Only one stretch of the data below is wanted: the lines starting at the one with "theorem logEv_tier (e" and ending at the one with "theorem logEv_link (e", both included, given again exactly.
Data records below:
/-! ### logEv -/

@[simp] theorem logEv_pending (e : Ev) : (logEv e s).pending = s.pending := logEv_keeps State.pending (fun _ _ => rfl) (fun _ _ => rfl) (fun _ _ => rfl) (fun _ _ => rfl) s _
@[simp] theorem logEv_snap (e : Ev) : (logEv e s).snap = s.snap := logEv_keeps State.snap (fun _ _ => rfl) (fun _ _ => rfl) (fun _ _ => rfl) (fun _ _ => rfl) s _
@[simp] theorem logEv_snap64 (e : Ev) : (logEv e s).snap64 = s.snap64 := logEv_keeps State.snap64 (fun _ _ => rfl) (fun _ _ => rfl) (fun _ _ => rfl) (fun _ _ => rfl) s _
@[simp] theorem logEv_latch (e : Ev) : (logEv e s).latch = s.latch := logEv_keeps State.latch (fun _ _ => rfl) (fun _ _ => rfl) (fun _ _ => rfl) (fun _ _ => rfl) s _
@[simp] theorem logEv_i3c (e : Ev) : (logEv e s).i3c = s.i3c := logEv_keeps State.i3c (fun _ _ => rfl) (fun _ _ => rfl) (fun _ _ => rfl) (fun _ _ => rfl) s _
@[simp] theorem logEv_plog (e : Ev) : (logEv e s).plog = s.plog := logEv_keeps State.plog (fun _ _ => rfl) (fun _ _ => rfl) (fun _ _ => rfl) (fun _ _ => rfl) s _
@[simp] theorem logEv_time (e : Ev) : (logEv e s).time = s.time := logEv_keeps State.time (fun _ _ => rfl) (fun _ _ => rfl) (fun _ _ => rfl) (fun _ _ => rfl) s _
@[simp] theorem logEv_clk (e : Ev) : (logEv e s).clk = s.clk := logEv_keeps State.clk (fun _ _ => rfl) (fun _ _ => rfl) (fun _ _ => rfl) (fun _ _ => rfl) s _
@[simp] theorem logEv_pwr (e : Ev) : (logEv e s).pwr = s.pwr := logEv_keeps State.pwr (fun _ _ => rfl) (fun _ _ => rfl) (fun _ _ => rfl) (fun _ _ => rfl) s _
@[simp] theorem logEv_blank (e : Ev) : (logEv e s).blank = s.blank := logEv_keeps State.blank (fun _ _ => rfl) (fun _ _ => rfl) (fun _ _ => rfl) (fun _ _ => rfl) s _
@[simp] theorem logEv_su (e : Ev) : (logEv e s).su = s.su := logEv_keeps State.su (fun _ _ => rfl) (fun _ _ => rfl) (fun _ _ => rfl) (fun _ _ => rfl) s _
@[simp] theorem logEv_hw (e : Ev) : (logEv e s).hw = s.hw := logEv_keeps State.hw (fun _ _ => rfl) (fun _ _ => rfl) (fun _ _ => rfl) (fun _ _ => rfl) s _
@[simp] theorem logEv_slices (e : Ev) : (logEv e s).slices = s.slices := logEv_keeps State.slices (fun _ _ => rfl) (fun _ _ => rfl) (fun _ _ => rfl) (fun _ _ => rfl) s _
@[simp] theorem logEv_quarts (e : Ev) : (logEv e s).quarts = s.quarts := logEv_keeps State.quarts (fun _ _ => rfl) (fun _ _ => rfl) (fun _ _ => rfl) (fun _ _ => rfl) s _
@[simp] theorem logEv_pin (e : Ev) : (logEv e s).pin = s.pin := logEv_keeps State.pin (fun _ _ => rfl) (fun _ _ => rfl) (fun _ _ => rfl) (fun _ _ => rfl) s _
@[simp] theorem logEv_lands (e : Ev) : (logEv e s).lands = s.lands := logEv_keeps State.lands (fun _ _ => rfl) (fun _ _ => rfl) (fun _ _ => rfl) (fun _ _ => rfl) s _
@[simp] theorem logEv_links (e : Ev) : (logEv e s).links = s.links := logEv_keeps State.links (fun _ _ => rfl) (fun _ _ => rfl) (fun _ _ => rfl) (fun _ _ => rfl) s _
@[simp] theorem logEv_alive (e : Ev) : (logEv e s).alive = s.alive := logEv_keeps State.alive (fun _ _ => rfl) (fun _ _ => rfl) (fun _ _ => rfl) (fun _ _ => rfl) s _
@[simp] theorem logEv_shp (e : Ev) : (logEv e s).shp = s.shp := logEv_keeps State.shp (fun _ _ => rfl) (fun _ _ => rfl) (fun _ _ => rfl) (fun _ _ => rfl) s _
@[simp] theorem logEv_spn (e : Ev) : (logEv e s).spn = s.spn := logEv_keeps State.spn (fun _ _ => rfl) (fun _ _ => rfl) (fun _ _ => rfl) (fun _ _ => rfl) s _
@[simp] theorem logEv_pair (e : Ev) : (logEv e s).pair = s.pair := logEv_keeps State.pair (fun _ _ => rfl) (fun _ _ => rfl) (fun _ _ => rfl) (fun _ _ => rfl) s _
@[simp] theorem logEv_head (e : Ev) : (logEv e s).head = s.head := logEv_keeps State.head (fun _ _ => rfl) (fun _ _ => rfl) (fun _ _ => rfl) (fun _ _ => rfl) s _
@[simp] theorem logEv_coord (e : Ev) : (logEv e s).coord = s.coord := logEv_keeps State.coord (fun _ _ => rfl) (fun _ _ => rfl) (fun _ _ => rfl) (fun _ _ => rfl) s _
@[simp] theorem logEv_job (e : Ev) : (logEv e s).job = s.job := logEv_keeps State.job (fun _ _ => rfl) (fun _ _ => rfl) (fun _ _ => rfl) (fun _ _ => rfl) s _
@[simp] theorem logEv_satt (e : Ev) : (logEv e s).satt = s.satt := logEv_keeps State.satt (fun _ _ => rfl) (fun _ _ => rfl) (fun _ _ => rfl) (fun _ _ => rfl) s _
@[simp] theorem logEv_mbx (e : Ev) : (logEv e s).mbx = s.mbx := logEv_keeps State.mbx (fun _ _ => rfl) (fun _ _ => rfl) (fun _ _ => rfl) (fun _ _ => rfl) s _
@[simp] theorem logEv_obs (e : Ev) : (logEv e s).obs = s.obs := logEv_keeps State.obs (fun _ _ => rfl) (fun _ _ => rfl) (fun _ _ => rfl) (fun _ _ => rfl) s _
@[simp] theorem logEv_mem (e : Ev) : (logEv e s).mem = s.mem := logEv_keeps State.mem (fun _ _ => rfl) (fun _ _ => rfl) (fun _ _ => rfl) (fun _ _ => rfl) s _
@[simp] theorem logEv_poison (e : Ev) : (logEv e s).poison = s.poison := logEv_keeps State.poison (fun _ _ => rfl) (fun _ _ => rfl) (fun _ _ => rfl) (fun _ _ => rfl) s _
@[simp] theorem logEv_upsets (e : Ev) : (logEv e s).upsets = s.upsets := logEv_keeps State.upsets (fun _ _ => rfl) (fun _ _ => rfl) (fun _ _ => rfl) (fun _ _ => rfl) s _
@[simp] theorem logEv_chans (e : Ev) : (logEv e s).chans = s.chans := logEv_keeps State.chans (fun _ _ => rfl) (fun _ _ => rfl) (fun _ _ => rfl) (fun _ _ => rfl) s _
@[simp] theorem logEv_tags (e : Ev) : (logEv e s).tags = s.tags := logEv_keeps State.tags (fun _ _ => rfl) (fun _ _ => rfl) (fun _ _ => rfl) (fun _ _ => rfl) s _
@[simp] theorem logEv_tagc (e : Ev) : (logEv e s).tagc = s.tagc := logEv_keeps State.tagc (fun _ _ => rfl) (fun _ _ => rfl) (fun _ _ => rfl) (fun _ _ => rfl) s _
@[simp] theorem logEv_pins (e : Ev) : (logEv e s).pins = s.pins := logEv_keeps State.pins (fun _ _ => rfl) (fun _ _ => rfl) (fun _ _ => rfl) (fun _ _ => rfl) s _
@[simp] theorem logEv_tier (e : Ev) : (logEv e s).tier = s.tier := logEv_keeps State.tier (fun _ _ => rfl) (fun _ _ => rfl) (fun _ _ => rfl) (fun _ _ => rfl) s _
@[simp] theorem logEv_pool (e : Ev) : (logEv e s).pool = s.pool := logEv_keeps State.pool (fun _ _ => rfl) (fun _ _ => rfl) (fun _ _ => rfl) (fun _ _ => rfl) s _
@[simp] theorem logEv_rgn (e : Ev) : (logEv e s).rgn = s.rgn := logEv_keeps State.rgn (fun _ _ => rfl) (fun _ _ => rfl) (fun _ _ => rfl) (fun _ _ => rfl) s _
@[simp] theorem logEv_ctx (e : Ev) : (logEv e s).ctx = s.ctx := logEv_keeps State.ctx (fun _ _ => rfl) (fun _ _ => rfl) (fun _ _ => rfl) (fun _ _ => rfl) s _
@[simp] theorem logEv_work (e : Ev) : (logEv e s).work = s.work := logEv_keeps State.work (fun _ _ => rfl) (fun _ _ => rfl) (fun _ _ => rfl) (fun _ _ => rfl) s _
@[simp] theorem logEv_free (e : Ev) : (logEv e s).free = s.free := logEv_keeps State.free (fun _ _ => rfl) (fun _ _ => rfl) (fun _ _ => rfl) (fun _ _ => rfl) s _
@[simp] theorem logEv_link (e : Ev) (z : LinkId) : (logEv e s).link z = s.link z := logEv_keeps (fun x => State.link x z) (fun _ _ => rfl) (fun _ _ => rfl) (fun _ _ => rfl) (fun _ _ => rfl) s _
@[simp] theorem logEv_chan (e : Ev) (z : ChanId) : (logEv e s).chan z = s.chan z := logEv_keeps (fun x => State.chan x z) (fun _ _ => rfl) (fun _ _ => rfl) (fun _ _ => rfl) (fun _ _ => rfl) s _
@[simp] theorem logEv_exts (e : Ev) (z : ChanId) : (logEv e s).exts z = s.exts z := logEv_keeps (fun x => State.exts x z) (fun _ _ => rfl) (fun _ _ => rfl) (fun _ _ => rfl) (fun _ _ => rfl) s _
@[simp] theorem logEv_car (e : Ev) (z : CarrierId) : (logEv e s).car z = s.car z := logEv_keeps (fun x => State.car x z) (fun _ _ => rfl) (fun _ _ => rfl) (fun _ _ => rfl) (fun _ _ => rfl) s _
@[simp] theorem logEv_slice (e : Ev) (z : SliceId) : (logEv e s).slice z = s.slice z := logEv_keeps (fun x => State.slice x z) (fun _ _ => rfl) (fun _ _ => rfl) (fun _ _ => rfl) (fun _ _ => rfl) s _
@[simp] theorem logEv_quart (e : Ev) (z : Quarter) : (logEv e s).quart z = s.quart z := logEv_keeps (fun x => State.quart x z) (fun _ _ => rfl) (fun _ _ => rfl) (fun _ _ => rfl) (fun _ _ => rfl) s _
@[simp] theorem logEv_core (e : Ev) (z : CoreId) : (logEv e s).core z = s.core z := logEv_keeps (fun x => State.core x z) (fun _ _ => rfl) (fun _ _ => rfl) (fun _ _ => rfl) (fun _ _ => rfl) s _
@[simp] theorem logEv_key (e : Ev) (z : TenantId) : (logEv e s).key z = s.key z := logEv_keeps (fun x => State.key x z) (fun _ _ => rfl) (fun _ _ => rfl) (fun _ _ => rfl) (fun _ _ => rfl) s _
@[simp] theorem logEv_counter (e : Ev) (z : Fin 8) : (logEv e s).counter z = s.counter z := logEv_keeps (fun x => State.counter x z) (fun _ _ => rfl) (fun _ _ => rfl) (fun _ _ => rfl) (fun _ _ => rfl) s _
End of Data records.
◆ Exercise answer ◆
@[simp] theorem logEv_tier (e : Ev) : (logEv e s).tier = s.tier := logEv_keeps State.tier (fun _ _ => rfl) (fun _ _ => rfl) (fun _ _ => rfl) (fun _ _ => rfl) s _
@[simp] theorem logEv_pool (e : Ev) : (logEv e s).pool = s.pool := logEv_keeps State.pool (fun _ _ => rfl) (fun _ _ => rfl) (fun _ _ => rfl) (fun _ _ => rfl) s _
@[simp] theorem logEv_rgn (e : Ev) : (logEv e s).rgn = s.rgn := logEv_keeps State.rgn (fun _ _ => rfl) (fun _ _ => rfl) (fun _ _ => rfl) (fun _ _ => rfl) s _
@[simp] theorem logEv_ctx (e : Ev) : (logEv e s).ctx = s.ctx := logEv_keeps State.ctx (fun _ _ => rfl) (fun _ _ => rfl) (fun _ _ => rfl) (fun _ _ => rfl) s _
@[simp] theorem logEv_work (e : Ev) : (logEv e s).work = s.work := logEv_keeps State.work (fun _ _ => rfl) (fun _ _ => rfl) (fun _ _ => rfl) (fun _ _ => rfl) s _
@[simp] theorem logEv_free (e : Ev) : (logEv e s).free = s.free := logEv_keeps State.free (fun _ _ => rfl) (fun _ _ => rfl) (fun _ _ => rfl) (fun _ _ => rfl) s _
@[simp] theorem logEv_link (e : Ev) (z : LinkId) : (logEv e s).link z = s.link z := logEv_keeps (fun x => State.link x z) (fun _ _ => rfl) (fun _ _ => rfl) (fun _ _ => rfl) (fun _ _ => rfl) s _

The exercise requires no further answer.